* WHAT THIS TASK INVOLVES:
Write the data below out again in full, exactly as shown.

********************

-- ==== Sys2Proof/Machine/ChipRef.lean ====
section
/-! DEFINITION. The chip-side spaces as canonical lists, and the reference environment `ChipRef` that
follows the block's events and answers reads (20_memory.md R60, R71). It is an assumption about the
chip, used only where the environment's answer leaves a byte to it (log 12). -/

namespace Sys2Proof.Machine

/-- The byte at an offset; an unlisted offset has no value (10_state.md R44). -/
def Memory.read : Memory → Nat → Option Byte
  | [], _ => none
  | (a, b) :: m, x => if x = a then some b else Memory.read m x

/-- Write one byte, keeping offsets strictly rising (`MemWrite` of 00_scope.md R9). -/
def Memory.write : Memory → Nat → Byte → Memory
  | [], x, v => [(x, v)]
  | (a, b) :: m, x, v =>
    if x < a then (x, v) :: (a, b) :: m
    else if x = a then (x, v) :: m
    else (a, b) :: Memory.write m x v

/-- The canonical form: offsets strictly rising. An unlisted offset reads as no value, so no entry
can equal what it would read as unlisted. -/
def Memory.wf (m : Memory) : Bool := decide (m.Pairwise fun x y => x.1 < y.1)

/-- The chip operation an instruction byte selects: the four whole-byte opcodes, else the indexed
pattern (20_memory.md R71). -/
def chipOpOf (p : Params) (o : Byte) : ChipOp :=
  if o = p.opRC then .readConfig
  else if o = p.opWTP then .writePayload
  else if o = p.opWTA then .writeAddress
  else if o = p.opRRP then .readPayload
  else if highNibble o = highNibble p.opWC then .writeConfig (startOffset o).toNat
  else .unknown

/-- Data byte `j` of a frame arrives: stored at its offset where the space has one, else ignored
(20_memory.md R63, R71). DESIGN CHOICE, unsafe (log 12), where the spec leaves the chip open: a read
frame stores nothing, so a read-config frame changes none of the four spaces (whether it is free of
side effects is not in the source: R67, 91_not_in_source.md N14); a write-transmit-payload or
write-transmit-address frame changes the offsets of its own bytes only, as each arrives, so one shorter
than a payload loaded before and not yet consumed leaves the earlier tail (R71 leaves what is stored
arbitrary; 91_not_in_source.md N31). -/
def Chip.store (p : Params) (op : ChipOp) (j : Nat) (o : Byte) (c : Chip) : Chip :=
  match op with
  | .writeConfig k =>
    if k + j < configLen then { c with config := Memory.write c.config (k + j) o } else c
  | .writePayload =>
    if j < p.txPayloadMax then { c with txPayload := Memory.write c.txPayload j o } else c
  | .writeAddress =>
    if j < addrLen then { c with txAddress := Memory.write c.txAddress j o } else c
  | .readConfig => c
  | .readPayload => c
  | .unknown => c

/-- The reference environment sees one completed transfer of a byte `o` (20_memory.md R71). -/
def Chip.transfer (p : Params) (o : Byte) (c : Chip) : Chip :=
  match c.frame with
  | .released => c
  | .selected => { c with frame := .transfer (chipOpOf p o) 0 }
  | .transfer op j => { c.store p op j o with frame := .transfer op (j + 1) }

/-- Chip-select is deasserted: a read-received-payload frame has emptied the one packet buffer
(20_memory.md R67), also one that ended early (log 12). -/
def Chip.release (c : Chip) : Chip :=
  match c.frame with
  | .transfer .readPayload _ => { c with rxPayload := [], frame := .released }
  | _ => { c with frame := .released }

/-- Driving the trigger line high is a trigger pulse that starts a transmission: a rising edge with
the chip powered and transmit-enabled (10_state.md R24, R37; 43_transmit_pipeline.md R200). -/
def Lines.pulses (ls : Lines) : Bool := ls.pwr && ls.txen && !ls.trig

/-- The trigger line is driven high: a trigger pulse consumes the payload and the address loaded for
it (20_memory.md R67; 10_state.md R40 (c)); any other edge concerns no space. -/
def Chip.trigger (ls : Lines) (c : Chip) : Chip :=
  if ls.pulses then { c with txPayload := [], txAddress := [] } else c

/-- The reference environment follows an event that finds the lines at `ls`: chip-select opens and
closes a frame, a transfer moves in it, a trigger pulse consumes what was loaded, nothing else
concerns it; a failed primitive does not reach the chip (20_memory.md R67, R71; log 12). DESIGN
CHOICE, unsafe: a write of `PWR` leaves every space as it is; whether `TXPAYLOAD`, `TXADDRESS` and
`RXPAYLOAD` survive power-down is not in the source (60_exceptions.md R238; 91_not_in_source.md N15,
which gives the reference environment the retention of `CONFIG` only; log 12). -/
def Chip.observe (p : Params) (ls : Lines) (e : Event) (c : Chip) : Chip :=
  match e with
  | .w .csn false => { c with frame := .selected }
  | .w .csn true => c.release
  | .w .pwr _ => c
  | .w .txen _ => c
  | .w .trig true => c.trigger ls
  | .w .trig false => c
  | .x o _ => c.transfer p o
  | .wFailed _ _ => c
  | .r _ _ => c
  | .rFailed _ => c
  | .xFailed _ => c
  | .d _ => c
  | .dFailed _ => c
  | .v _ _ => c
  | .f _ => c

/-- What the reference environment clocks back at the next transfer: byte `j` of `CONFIG` in a
read-config frame, byte `j` of `RXPAYLOAD` in a read-received-payload frame; nothing it determines
in any other place (20_memory.md R71). -/
def Chip.answer (c : Chip) : Option Byte :=
  match c.frame with
  | .transfer .readConfig j => if j < configLen then Memory.read c.config j else none
  | .transfer .readPayload j => if j < rxPayloadLen then Memory.read c.rxPayload j else none
  | _ => none

/-- The chip-side spaces are in canonical form. -/
def Chip.wf (c : Chip) : Bool :=
  Memory.wf c.config && Memory.wf c.txPayload && Memory.wf c.txAddress && Memory.wf c.rxPayload

end Sys2Proof.Machine
end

********************

* EXERCISE RESULT:
-- ==== Sys2Proof/Machine/ChipRef.lean ====
section
/-! DEFINITION. The chip-side spaces as canonical lists, and the reference environment `ChipRef` that
follows the block's events and answers reads (20_memory.md R60, R71). It is an assumption about the
chip, used only where the environment's answer leaves a byte to it (log 12). -/

namespace Sys2Proof.Machine

/-- The byte at an offset; an unlisted offset has no value (10_state.md R44). -/
def Memory.read : Memory → Nat → Option Byte
  | [], _ => none
  | (a, b) :: m, x => if x = a then some b else Memory.read m x

/-- Write one byte, keeping offsets strictly rising (`MemWrite` of 00_scope.md R9). -/
def Memory.write : Memory → Nat → Byte → Memory
  | [], x, v => [(x, v)]
  | (a, b) :: m, x, v =>
    if x < a then (x, v) :: (a, b) :: m
    else if x = a then (x, v) :: m
    else (a, b) :: Memory.write m x v

/-- The canonical form: offsets strictly rising. An unlisted offset reads as no value, so no entry
can equal what it would read as unlisted. -/
def Memory.wf (m : Memory) : Bool := decide (m.Pairwise fun x y => x.1 < y.1)

/-- The chip operation an instruction byte selects: the four whole-byte opcodes, else the indexed
pattern (20_memory.md R71). -/
def chipOpOf (p : Params) (o : Byte) : ChipOp :=
  if o = p.opRC then .readConfig
  else if o = p.opWTP then .writePayload
  else if o = p.opWTA then .writeAddress
  else if o = p.opRRP then .readPayload
  else if highNibble o = highNibble p.opWC then .writeConfig (startOffset o).toNat
  else .unknown

/-- Data byte `j` of a frame arrives: stored at its offset where the space has one, else ignored
(20_memory.md R63, R71). DESIGN CHOICE, unsafe (log 12), where the spec leaves the chip open: a read
frame stores nothing, so a read-config frame changes none of the four spaces (whether it is free of
side effects is not in the source: R67, 91_not_in_source.md N14); a write-transmit-payload or
write-transmit-address frame changes the offsets of its own bytes only, as each arrives, so one shorter
than a payload loaded before and not yet consumed leaves the earlier tail (R71 leaves what is stored
arbitrary; 91_not_in_source.md N31). -/
def Chip.store (p : Params) (op : ChipOp) (j : Nat) (o : Byte) (c : Chip) : Chip :=
  match op with
  | .writeConfig k =>
    if k + j < configLen then { c with config := Memory.write c.config (k + j) o } else c
  | .writePayload =>
    if j < p.txPayloadMax then { c with txPayload := Memory.write c.txPayload j o } else c
  | .writeAddress =>
    if j < addrLen then { c with txAddress := Memory.write c.txAddress j o } else c
  | .readConfig => c
  | .readPayload => c
  | .unknown => c

/-- The reference environment sees one completed transfer of a byte `o` (20_memory.md R71). -/
def Chip.transfer (p : Params) (o : Byte) (c : Chip) : Chip :=
  match c.frame with
  | .released => c
  | .selected => { c with frame := .transfer (chipOpOf p o) 0 }
  | .transfer op j => { c.store p op j o with frame := .transfer op (j + 1) }

/-- Chip-select is deasserted: a read-received-payload frame has emptied the one packet buffer
(20_memory.md R67), also one that ended early (log 12). -/
def Chip.release (c : Chip) : Chip :=
  match c.frame with
  | .transfer .readPayload _ => { c with rxPayload := [], frame := .released }
  | _ => { c with frame := .released }

/-- Driving the trigger line high is a trigger pulse that starts a transmission: a rising edge with
the chip powered and transmit-enabled (10_state.md R24, R37; 43_transmit_pipeline.md R200). -/
def Lines.pulses (ls : Lines) : Bool := ls.pwr && ls.txen && !ls.trig

/-- The trigger line is driven high: a trigger pulse consumes the payload and the address loaded for
it (20_memory.md R67; 10_state.md R40 (c)); any other edge concerns no space. -/
def Chip.trigger (ls : Lines) (c : Chip) : Chip :=
  if ls.pulses then { c with txPayload := [], txAddress := [] } else c

/-- The reference environment follows an event that finds the lines at `ls`: chip-select opens and
closes a frame, a transfer moves in it, a trigger pulse consumes what was loaded, nothing else
concerns it; a failed primitive does not reach the chip (20_memory.md R67, R71; log 12). DESIGN
CHOICE, unsafe: a write of `PWR` leaves every space as it is; whether `TXPAYLOAD`, `TXADDRESS` and
`RXPAYLOAD` survive power-down is not in the source (60_exceptions.md R238; 91_not_in_source.md N15,
which gives the reference environment the retention of `CONFIG` only; log 12). -/
def Chip.observe (p : Params) (ls : Lines) (e : Event) (c : Chip) : Chip :=
  match e with
  | .w .csn false => { c with frame := .selected }
  | .w .csn true => c.release
  | .w .pwr _ => c
  | .w .txen _ => c
  | .w .trig true => c.trigger ls
  | .w .trig false => c
  | .x o _ => c.transfer p o
  | .wFailed _ _ => c
  | .r _ _ => c
  | .rFailed _ => c
  | .xFailed _ => c
  | .d _ => c
  | .dFailed _ => c
  | .v _ _ => c
  | .f _ => c

/-- What the reference environment clocks back at the next transfer: byte `j` of `CONFIG` in a
read-config frame, byte `j` of `RXPAYLOAD` in a read-received-payload frame; nothing it determines
in any other place (20_memory.md R71). -/
def Chip.answer (c : Chip) : Option Byte :=
  match c.frame with
  | .transfer .readConfig j => if j < configLen then Memory.read c.config j else none
  | .transfer .readPayload j => if j < rxPayloadLen then Memory.read c.rxPayload j else none
  | _ => none

/-- The chip-side spaces are in canonical form. -/
def Chip.wf (c : Chip) : Bool :=
  Memory.wf c.config && Memory.wf c.txPayload && Memory.wf c.txAddress && Memory.wf c.rxPayload

end Sys2Proof.Machine
end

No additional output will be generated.